Saved data entries:
/-- Settles O31: the cursor that each word gives, and TABLE_DATA without one. -/
theorem tableSelectCompletes : Obligations.TableSelectCompletes := by
  unfold Obligations.TableSelectCompletes
  refine fun s w => ⟨fun i ht he hw => ?valid, fun h => ?invalid, fun v hc hu => ?reported⟩
  case valid => rw [exec_tableSelect, cursorOf_valid w i ht he hw]
  case invalid => rw [exec_tableSelect, cursorOf_invalid w h]
  case reported => rw [exec_tableData v s hu, s.takeTableData_noCursor v hc]

/-- Settles O32: a word stored, a final word, a word dropped, and the words that an owner holds. -/
theorem tableDataCompletes : Obligations.TableDataCompletes := by
  unfold Obligations.TableDataCompletes
  refine ⟨fun s w c hc hd hu => ?stored, fun s w d entry i hc hd hu => ?dropped,
    fun s t entry h => ⟨s.entryWords_hold t entry false h, rfl⟩⟩
  case stored =>
    rw [exec_tableData w s hu, s.takeTableData_stored w c hc hd]
    exact ⟨fun h => congrArg _ (s.storeWord_inner c w h), fun h => ⟨_, rfl, s.storeWord_final c w h⟩⟩
  case dropped =>
    rw [exec_tableData w s hu, s.takeTableData_dropped w _ hc hd]
    cases d <;> rfl

/-! ### READBACK (R162) -/

/-- An entry exists when its table does and holds it. -/
theorem entryExists_eq (table entry : Byte) (i : TableId) (h : tableOfId table.toNat = some i) :
    entryExists table entry = decide (entry.toNat < tableEntries i) := by
  simp only [entryExists, h]

theorem entryExists_false (table entry : Byte)
    (h : ∀ i, tableOfId table.toNat = some i → tableEntries i ≤ entry.toNat) : entryExists table entry = false := by
  cases ht : tableOfId table.toNat with
  | none => simp only [entryExists, ht]
  | some i => rw [entryExists_eq table entry i ht]; exact decide_eq_false (Nat.not_lt.mpr (h i ht))

/-- A READBACK that passes its checks copies the entry's words, and the readback area becomes due (R162). -/
theorem State.takeReadback_taken (s : State) (table entry selector : Byte) (i : TableId)
    (hr : s.events.readback = none) (ht : tableOfId table.toNat = some i) (he : entry.toNat < tableEntries i)
    (hs : selector.toNat ≤ 1) : s.takeReadback table entry selector = { s with events := { s.events with
      readback := some ⟨table, entry, selector, s.entryWords i entry.toNat (selector.toNat == 1)⟩
      due := { s.events.due with readback := true } } } := by
  have hpasses : firstFailure (s.readbackChecks table entry selector) = none :=
    firstFailure_none _ (by simp [State.readbackChecks, hr, entryExists_eq table entry i ht, he, hs])
  have hwords : s.readbackWords table entry selector = s.entryWords i entry.toNat (selector.toNat == 1) := by
    simp only [State.readbackWords, ht]
  unfold State.takeReadback
  rw [hpasses, hwords]

/-- READBACK_DONE completes the write of the readback area outside a drain (R147, R162). -/
theorem exec_readbackDone (s : State) (beats : List WriteBeat) (fs : List Flight)
    (h : s.inFlight = .blockWrite .readback true beats :: fs) (hd : s.drain = none) :
    exec .readbackDone s = .next
      (State.readbackFinished { s with mem := s.mem.writeBeats beats, inFlight := fs }) := by
  change execReadbackDone s = _
  simp only [execReadbackDone, h, List.head?_cons, s.written_removeOldest beats _ fs h hd]
  rfl

/-- The readback is no longer pending, and READBACK_DONE says which it was (R162). -/
theorem State.readbackFinished_some (s : State) (r : Readback) (h : s.events.readback = some r) :
    s.readbackFinished = ({ s with events := { s.events with readback := none } }).raise
      ⟨.readbackDone, r.table.toNat, 0, 0, word r.entry.toNat, word r.selector.toNat⟩ := by
  unfold State.readbackFinished
  rw [h]

/-- Settles O28: a READBACK taken, its completion, the first check that refuses it, and the words of an entry. -/
theorem readbackIsWritten : Obligations.ReadbackIsWritten := by
  unfold Obligations.ReadbackIsWritten
  refine ⟨fun s table entry selector i hr ht he hs => ?taken, fun s beats fs r hf hd hr => ?done,
    fun s table entry selector => ⟨fun hr => ?busy, fun hr h => ?range, fun i hr ht he hs => ?selector⟩,
    State.entryWords_hold, by decide⟩
  case taken => exact congrArg _ (s.takeReadback_taken table entry selector i hr ht he hs)
  case done =>
    rw [exec_readbackDone s beats fs hf hd]
    exact congrArg _ (State.readbackFinished_some _ r hr)
  case busy =>
    refine congrArg _ (s.takeReadback_refused table entry selector []
      [(entryExists table entry, 4, 2), (decide (selector.toNat ≤ 1), 2, 3)] 10 1 ?_ (by simp))
    simpa [State.readbackChecks, reasonCode] using Option.isSome_iff_ne_none.mpr hr
  case range =>
    refine congrArg _ (s.takeReadback_refused table entry selector [(true, 10, 1)]
      [(decide (selector.toNat ≤ 1), 2, 3)] 4 2 ?_ (by simp))
    simp [State.readbackChecks, reasonCode, hr, entryExists_false table entry h]
  case selector =>
    refine congrArg _ (s.takeReadback_refused table entry selector [(true, 10, 1), (true, 4, 2)] [] 2 3 ?_ (by simp))
    simp [State.readbackChecks, reasonCode, hr, entryExists_eq table entry i ht, he, hs]

end Sys2Proof.Machine
end

section
/-! PROOF. The queue's front command (O1), and memory's canonical form (O56): a step changes memory by the write beats
that it completes, and by nothing else. -/

namespace Sys2Proof.Machine

open Sys2Proof.Safety

/-! ### One step, by the queue (log entry 4) -/

/-- A command at the front runs on the part with the rest of the queue. -/
theorem step_of_front {s : State} {c : Instr} {rest : List Instr} (h : s.pending = c :: rest) :
    step s = exec c { s with pending := rest } := by
  unfold step
  rw [h]

/-- On an empty queue the part idles. -/
theorem step_of_empty {s : State} (h : s.pending = []) : step s = .next s := by
  unfold step
  rw [h]

/-- Settles O1: the two cases of a step, the command and the idling part. -/
theorem stepRunsFrontCommand : Obligations.StepRunsFrontCommand := by
  unfold Obligations.StepRunsFrontCommand
  exact ⟨fun c s => step_of_front (s := { s with pending := c :: s.pending }) rfl, fun s => step_of_empty⟩

/-! ### The write beats of a step (R147, R156) -/

/-- Memory after a step is memory with some write beats made: a beat of a host write, the beats of another completed
request, those of every request in flight at a hardware reset, or none (R147, R156). -/
theorem PathStep.mem_writeBeats {s t : State} {c : Instr} (h : PathStep s c t) :
    ∃ beats, t.mem = s.mem.writeBeats beats := by
  cases h with
  | leaves h => exact ⟨[], mem_of_path h.path⟩
  | command => exact ⟨[], mem_of_path (s.takeCommandFields_path _ _ _)⟩
  | tableData w => exact ⟨[], (State.acceptWaiting_mem _).trans (mem_of_base (s.takeTableData_base w))⟩
  | present => exact ⟨[], State.acceptWaiting_mem _⟩
  | grant _ f => exact ⟨[], (State.acceptWaiting_mem _).trans (s.afterGrant_mem f)⟩
  | hostBeat _ b rest => exact ⟨[b], s.completeHostBeat_mem b rest⟩
  | hostData => exact ⟨[], (State.acceptWaiting_mem _).trans s.removeOldest_mem⟩
  | completes beats _ h => exact ⟨beats, (mem_of_path h.path).trans (State.removeOldest_mem _)⟩
  | hardwareReset => exact ⟨s.inFlight.flatMap Flight.writes, rfl⟩
  | release => exact ⟨[], s.releaseReset_path.2⟩

/-- Write beats keep the canonical form, so every step of the memory path does. -/
theorem PathStep.canonical {s t : State} {c : Instr} (h : PathStep s c t) (hs : MemoryCanonical s) :
    MemoryCanonical t := by
  obtain ⟨beats, hmem⟩ := h.mem_writeBeats
  rw [MemoryCanonical, hmem]
  exact s.mem.writeBeats_wf beats hs
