-- ==== Sys2Proof/WellFormed.lean ====
section
/-! DEFINITION. Well-formedness of an instruction for a payload size: what the frame layout of spec/30_encoding.md R70
asks of a packet command. A block operation takes every operand of its type (R82); a length that an operation refuses
is an error outcome of its meaning (R117, R118, R120), not an ill-formed term. -/

namespace Sys2Proof

/-- R70: `uid` is 25 bytes. -/
def FrameBody.uidFits (f : FrameBody) : Bool := f.uid.length == uidLen

/-- R70: `data` is `DATA_SIZE` bytes. -/
def FrameBody.dataFits (dataSize : Nat) (f : FrameBody) : Bool := f.data.length == dataSize

/-- Both checks of R70 on the fields of a frame. -/
def FrameBody.wf (dataSize : Nat) (f : FrameBody) : Bool := f.uidFits && f.dataFits dataSize

/-- An instruction is well formed for `DATA_SIZE` when its frame, if it is one, has the layout of R70. -/
def Instr.wf (dataSize : Nat) : Instr → Bool
  | .ack f | .ping f | .read f | .write f | .sensors f | .load f | .exec f | .retr f | .err f => f.wf dataSize
  | .crc16 _ | .crcInit | .crcByte _ | .crcRead | .pktClear | .setCommand _ | .setPic _ | .setOptions _
  | .setUid _ | .setData _ | .getField _ | .craft | .toBytes | .decode _ | .checkCrc | .expectedSize
  | .extractSensors | .send _ | .receiveFrames _ _ => true

end Sys2Proof
end

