-- ==== Sys2Proof/Decode.lean ====
section
/-! DEFINITION. The decoder and the encoder of the two encodings of spec/30_encoding.md, with the byte-order helpers
of spec/00_scope.md R11 that they and the codec use. -/

namespace Sys2Proof

/-- `s[i]` of R11; the uses keep `i` inside the sequence. -/
def byteAt (l : List Byte) (i : Nat) : Byte := l.getD i 0

/-- `s[i .. i + n)` of R11. -/
def slice (l : List Byte) (i n : Nat) : List Byte := (l.drop i).take n

/-- `le16` of R11: the byte at `i` is bits 7:0. -/
def le16 (l : List Byte) (i : Nat) : Half := BitVec.ofNat 16 ((byteAt l i).toNat + 256 * (byteAt l (i + 1)).toNat)

/-- `le32` of R11: the byte at `i` is bits 7:0, the byte at `i + 3` is bits 31:24. -/
def le32 (l : List Byte) (i : Nat) : Quad :=
  BitVec.ofNat 32 ((byteAt l i).toNat + 256 * (byteAt l (i + 1)).toNat + 65536 * (byteAt l (i + 2)).toNat
    + 16777216 * (byteAt l (i + 3)).toNat)

/-- `to_le16` of R11. -/
def toLe16 (v : Half) : List Byte := [v.extractLsb' 0 8, v.extractLsb' 8 8]

/-- `to_le32` of R11. -/
def toLe32 (v : Quad) : List Byte :=
  [v.extractLsb' 0 8, v.extractLsb' 8 8, v.extractLsb' 16 8, v.extractLsb' 24 8]

/-- `serialize` of R111: the frame of R70. -/
def serialize (command pic : Byte) (options : Quad) (uid data : List Byte) (checksum : Half) : List Byte :=
  [command, pic] ++ toLe32 options ++ uid ++ data ++ toLe16 checksum

/-- The frame of a packet command with the fields `f` (R70). -/
def frameBytes (command : Byte) (f : FrameBody) : List Byte :=
  serialize command f.pic f.options f.uid f.data f.checksum

/-- The fields of a frame after its command byte (R86). -/
def frameFields (dataSize : Nat) (raw : List Byte) : FrameBody where
  pic := byteAt raw 1
  options := le32 raw 2
  uid := slice raw 6 uidLen
  data := slice raw headerSize dataSize
  checksum := le16 raw (headerSize + dataSize)

/-- A natural number as an operand of a request: seven bits a byte, the low ones first, bit 7 set on every byte but
the last (DESIGN CHOICE, notes/assumptions/6.md: R82 lets operands travel as typed values and gives no bytes). The
first argument bounds the number of bytes. -/
def natBytesUpTo : Nat → Nat → List Byte
  | 0, n => [BitVec.ofNat 8 n]
  | fuel + 1, n =>
    if n < 128 then [BitVec.ofNat 8 n]
    else BitVec.ofNat 8 (n % 128 + 128) :: natBytesUpTo fuel (n / 128)

/-- The bytes of a natural operand. -/
def natBytes (n : Nat) : List Byte := natBytesUpTo n n

/-- Reads a natural operand and answers it with the bytes after it. -/
def readNat : List Byte → Option (Nat × List Byte)
  | [] => none
  | b :: rest =>
    if b.toNat < 128 then some (b.toNat, rest)
    else (readNat rest).map fun r => (b.toNat - 128 + 128 * r.1, r.2)

/-- Why the decoder answers no instruction. -/
inductive Reject where
  /-- No byte at all was given. -/
  | empty
  /-- R83: a reserved operation code. -/
  | reservedOp (code : BitVec 5)
  /-- The bytes after the operation code are no operand of the type R82 gives the operation. -/
  | malformedOperand (code : BitVec 5)
  /-- R86: a buffer whose length is not `FRAME_SIZE`. -/
  | frameLength (got want : Nat)
  /-- R74: a reserved command value. -/
  | reservedCommand (command : Byte)
  deriving DecidableEq, Repr

/-- The operation-select code of a request: bits 4:0 of its first byte (R82). -/
def opCode (b : Byte) : BitVec 5 := b.extractLsb' 0 5

/-- An operation with no operand: nothing may follow its code. -/
def noOperand (code : BitVec 5) (rest : List Byte) (i : Instr) : Except Reject Instr :=
  match rest with
  | [] => .ok i
  | _ => .error (.malformedOperand code)

/-- An operation with one `u8` operand. -/
def byteOperand (code : BitVec 5) (rest : List Byte) (i : Byte → Instr) : Except Reject Instr :=
  match rest with
  | [b] => .ok (i b)
  | _ => .error (.malformedOperand code)

/-- `SET_OPTIONS`: one `u32` operand, little-endian. -/
def quadOperand (code : BitVec 5) (rest : List Byte) (i : Quad → Instr) : Except Reject Instr :=
  match rest with
  | [b0, b1, b2, b3] => .ok (i (le32 [b0, b1, b2, b3] 0))
  | _ => .error (.malformedOperand code)

/-- `RECEIVE_FRAMES`: two natural operands. -/
def twoNatOperands (code : BitVec 5) (rest : List Byte) (i : Nat → Nat → Instr) : Except Reject Instr :=
  match readNat rest with
  | none => .error (.malformedOperand code)
  | some (m, rest) =>
    match readNat rest with
    | some (n, []) => .ok (i m n)
    | _ => .error (.malformedOperand code)

/-- A block operation from its code and the bytes of its operands (R82, R83). A byte-sequence operand is all the
bytes after the code: a request carries its length. -/
def decodeOperation (code : BitVec 5) (rest : List Byte) : Except Reject Instr :=
  match code.toNat with
  | 0x01 => .ok (.crc16 rest)
  | 0x02 => noOperand code rest .crcInit
  | 0x03 => byteOperand code rest .crcByte
  | 0x04 => noOperand code rest .crcRead
  | 0x08 => noOperand code rest .pktClear
  | 0x09 => byteOperand code rest .setCommand
  | 0x0A => byteOperand code rest .setPic
  | 0x0B => quadOperand code rest .setOptions
  | 0x0C => .ok (.setUid rest)
  | 0x0D => .ok (.setData rest)
  | 0x0E => byteOperand code rest .getField
  | 0x10 => noOperand code rest .craft
  | 0x11 => noOperand code rest .toBytes
  | 0x12 => .ok (.decode rest)
  | 0x13 => noOperand code rest .checkCrc
  | 0x14 => noOperand code rest .expectedSize
  | 0x15 => noOperand code rest .extractSensors
  | 0x18 => .ok (.send rest)
  | 0x19 => twoNatOperands code rest .receiveFrames
  | _ => .error (.reservedOp code)

/-- The request port's decoder: total on any bytes. -/
def decodeRequest : List Byte → Except Reject Instr
  | [] => .error .empty
  | b :: rest => decodeOperation (opCode b) rest

/-- The packet command of a command byte with the fields `f` (R73), or `none` for a reserved value (R74). -/
def packetCommand (command : Byte) (f : FrameBody) : Option Instr :=
  match command.toNat with
  | 1 => some (.ack f)
  | 2 => some (.ping f)
  | 3 => some (.read f)
  | 4 => some (.write f)
  | 5 => some (.sensors f)
  | 6 => some (.load f)
  | 7 => some (.exec f)
  | 8 => some (.retr f)
  | 255 => some (.err f)
  | _ => none

/-- `cmd_known` of R74. -/
def cmdKnown (command : Byte) : Bool := (packetCommand command ⟨0, 0, [], [], 0⟩).isSome

/-- The frame decoder of R86: total on any bytes, it refuses every length but `FRAME_SIZE` and every reserved command
value. -/
def decodeFrame (dataSize : Nat) (raw : List Byte) : Except Reject Instr :=
  if raw.length = frameSize dataSize then
    match packetCommand (byteAt raw 0) (frameFields dataSize raw) with
    | some i => .ok i
    | none => .error (.reservedCommand (byteAt raw 0))
  else .error (.frameLength raw.length (frameSize dataSize))

/-- The decoder of either encoding. -/
def decode (lane : Lane) (dataSize : Nat) (bytes : List Byte) : Except Reject Instr :=
  match lane with
  | .operation => decodeRequest bytes
  | .frame => decodeFrame dataSize bytes

/-- The encoder: the bytes of a request (R82) or of a frame (R70, R73). -/
def encode : Instr → List Byte
  | .ack f => frameBytes 0x01 f
  | .ping f => frameBytes 0x02 f
  | .read f => frameBytes 0x03 f
  | .write f => frameBytes 0x04 f
  | .sensors f => frameBytes 0x05 f
  | .load f => frameBytes 0x06 f
  | .exec f => frameBytes 0x07 f
  | .retr f => frameBytes 0x08 f
  | .err f => frameBytes 0xFF f
  | .crc16 buffer => 0x01 :: buffer
  | .crcInit => [0x02]
  | .crcByte b => [0x03, b]
  | .crcRead => [0x04]
  | .pktClear => [0x08]
  | .setCommand c => [0x09, c]
  | .setPic p => [0x0A, p]
  | .setOptions v => 0x0B :: toLe32 v
  | .setUid uid => 0x0C :: uid
  | .setData payload => 0x0D :: payload
  | .getField field => [0x0E, field]
  | .craft => [0x10]
  | .toBytes => [0x11]
  | .decode raw => 0x12 :: raw
  | .checkCrc => [0x13]
  | .expectedSize => [0x14]
  | .extractSensors => [0x15]
  | .send bytes => 0x18 :: bytes
  | .receiveFrames timeout maxTries => 0x19 :: (natBytes timeout ++ natBytes maxTries)

/-- How many operand bytes of zeros follow an operation code where only the code is given: the operand's own size,
and a payload or a frame where R118 and R120 ask for one. -/
def zeroOperandBytes (dataSize : Nat) (code : BitVec 5) : Nat :=
  match code.toNat with
  | 0x03 | 0x09 | 0x0A | 0x0E => 1
  | 0x0B => 4
  | 0x0D => dataSize
  | 0x12 => frameSize dataSize
  | 0x19 => 2
  | _ => 0

/-- The bytes of a word of `nbits` bits, the low byte first. -/
def wordBytes (nbits w : Nat) : List Byte :=
  (List.range ((nbits + 7) / 8)).map fun i => BitVec.ofNat 8 (w >>> (8 * i))

/-- `bytes` with zeros after it up to `n` bytes. -/
def padTo (n : Nat) (bytes : List Byte) : List Byte := bytes ++ zeros (n - bytes.length)

/-- The lane and the bytes of the instruction that a word of spec/opcode_table.json begins, its operands zero. The
table's two maps share the numbers 1 to 4 and 8: such a number is read as the operation code (DESIGN CHOICE,
notes/assumptions/7.md). -/
def tableBytes (dataSize nbits w : Nat) : Lane × List Byte :=
  let code := BitVec.ofNat 5 w
  let request := padTo (1 + zeroOperandBytes dataSize code) (wordBytes nbits w)
  match decodeRequest request with
  | .ok _ => (.operation, request)
  | .error _ => (.frame, padTo (frameSize dataSize) (wordBytes nbits w))

/-- The instruction the decoder reads from a word of spec/opcode_table.json, at the reset configuration's
`DATA_SIZE`. -/
def decodeTableWord (nbits w : Nat) : Option Instr :=
  let b := tableBytes Config.default.dataSize nbits w
  (decode b.1 Config.default.dataSize b.2).toOption

end Sys2Proof
end

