-- ==== Sys2Proof/Machine/Commands.lean ====
section
/-! DEFINITION. The nine packet commands (spec/43_packet_commands.md) as the session gives them meaning: as a request,
the handler's exchange with its preconditions; as a reply, the reading of the exchange that awaits it. -/

namespace Sys2Proof.Machine

/-- ACK (R171): a reply. The host never sends one; outside an exchange it is an extra frame and is discarded
(R205). -/
def execAck (f : FrameBody) (s : State) : Out :=
  s.packetCommand id fun p s => s.acceptReply 0x01 f p

/-- PING (R172, R193): the channel must be on; the replies are read by the PING handler as a list. -/
def execPing (f : FrameBody) (s : State) : Out :=
  s.packetCommand
    (fun s => if s.ses.chanOn then s.beginExchange 0x02 f .ping else s.endHandler (.commandError .channelOff))
    fun p s => s.acceptReply 0x02 f p

/-- READ (R173, R195): the region offset is `options`. The sweep asks for offsets below the region count only; a READ
frame asked for alone is sent whatever its offset, since the spec names no check and no error for it (DESIGN CHOICE,
notes/assumptions/27.md). -/
def execRead (f : FrameBody) (s : State) : Out :=
  s.packetCommand (fun s => s.requestTo 0x03 true f fun d => .read d f.options.toNat)
    fun p s => s.acceptReply 0x03 f p

/-- WRITE (R174, R197, R198): an offset up to and including the region count is let through; the WRITEs of
WRITE_INVERT, the one multi-target handler that has any, are not checked (R199). -/
def execWrite (f : FrameBody) (s : State) : Out :=
  s.packetCommand
    (fun s =>
      s.withDevice (s.target f) (s.absent false (uidString f.uid)) fun d =>
        if s.ses.multi = true ∨ f.options.toNat ≤ s.regions d then s.beginExchange 0x04 f (.write d f.options.toNat)
        else s.endHandler (.commandError (.offsetRange f.options.toNat (s.regions d))))
    fun p s => s.acceptReply 0x04 f p

/-- SENSORS (R175, R204). -/
def execSensors (f : FrameBody) (s : State) : Out :=
  s.packetCommand (fun s => s.requestTo 0x05 true f .sensors) fun p s => s.acceptReply 0x05 f p

/-- LOAD (R176, R200): the payload is the source text. -/
def execLoad (f : FrameBody) (s : State) : Out :=
  s.packetCommand (fun s => s.requestTo 0x06 false f .load) fun p s => s.acceptReply 0x06 f p

/-- EXEC (R177, R201): `options` is the reset flag of a request and the error code of a reply. -/
def execExec (f : FrameBody) (s : State) : Out :=
  s.packetCommand (fun s => s.requestTo 0x07 false f .exec) fun p s => s.acceptReply 0x07 f p

/-- RETR (R178, R202). -/
def execRetr (f : FrameBody) (s : State) : Out :=
  s.packetCommand (fun s => s.requestTo 0x08 false f .retr) fun p s => s.acceptReply 0x08 f p

/-- ERR (R179): a device's refusal, the outcome *device error* of R205; the host never sends one, and outside an
exchange it is an extra frame and is discarded. -/
def execErr (_ : FrameBody) (s : State) : Out :=
  s.packetCommand id fun p s => s.skipOrFail p (.deviceError 0xFF)

end Sys2Proof.Machine
end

Assignment:
From the records above, retype only the lines starting at the line that contains "by the write beats" and ending at the line that contains "of another completed", both included.

Completed task:
/-! PROOF. The queue's front command (O1), and memory's canonical form (O56): a step changes memory by the write beats
that it completes, and by nothing else. -/

namespace Sys2Proof.Machine

open Sys2Proof.Safety

/-! ### One step, by the queue (log entry 4) -/

/-- A command at the front runs on the part with the rest of the queue. -/
theorem step_of_front {s : State} {c : Instr} {rest : List Instr} (h : s.pending = c :: rest) :
    step s = exec c { s with pending := rest } := by
  unfold step
  rw [h]

/-- On an empty queue the part idles. -/
theorem step_of_empty {s : State} (h : s.pending = []) : step s = .next s := by
  unfold step
  rw [h]

/-- Settles O1: the two cases of a step, the command and the idling part. -/
theorem stepRunsFrontCommand : Obligations.StepRunsFrontCommand := by
  unfold Obligations.StepRunsFrontCommand
  exact ⟨fun c s => step_of_front (s := { s with pending := c :: s.pending }) rfl, fun s => step_of_empty⟩

/-! ### The write beats of a step (R147, R156) -/

/-- Memory after a step is memory with some write beats made: a beat of a host write, the beats of another completed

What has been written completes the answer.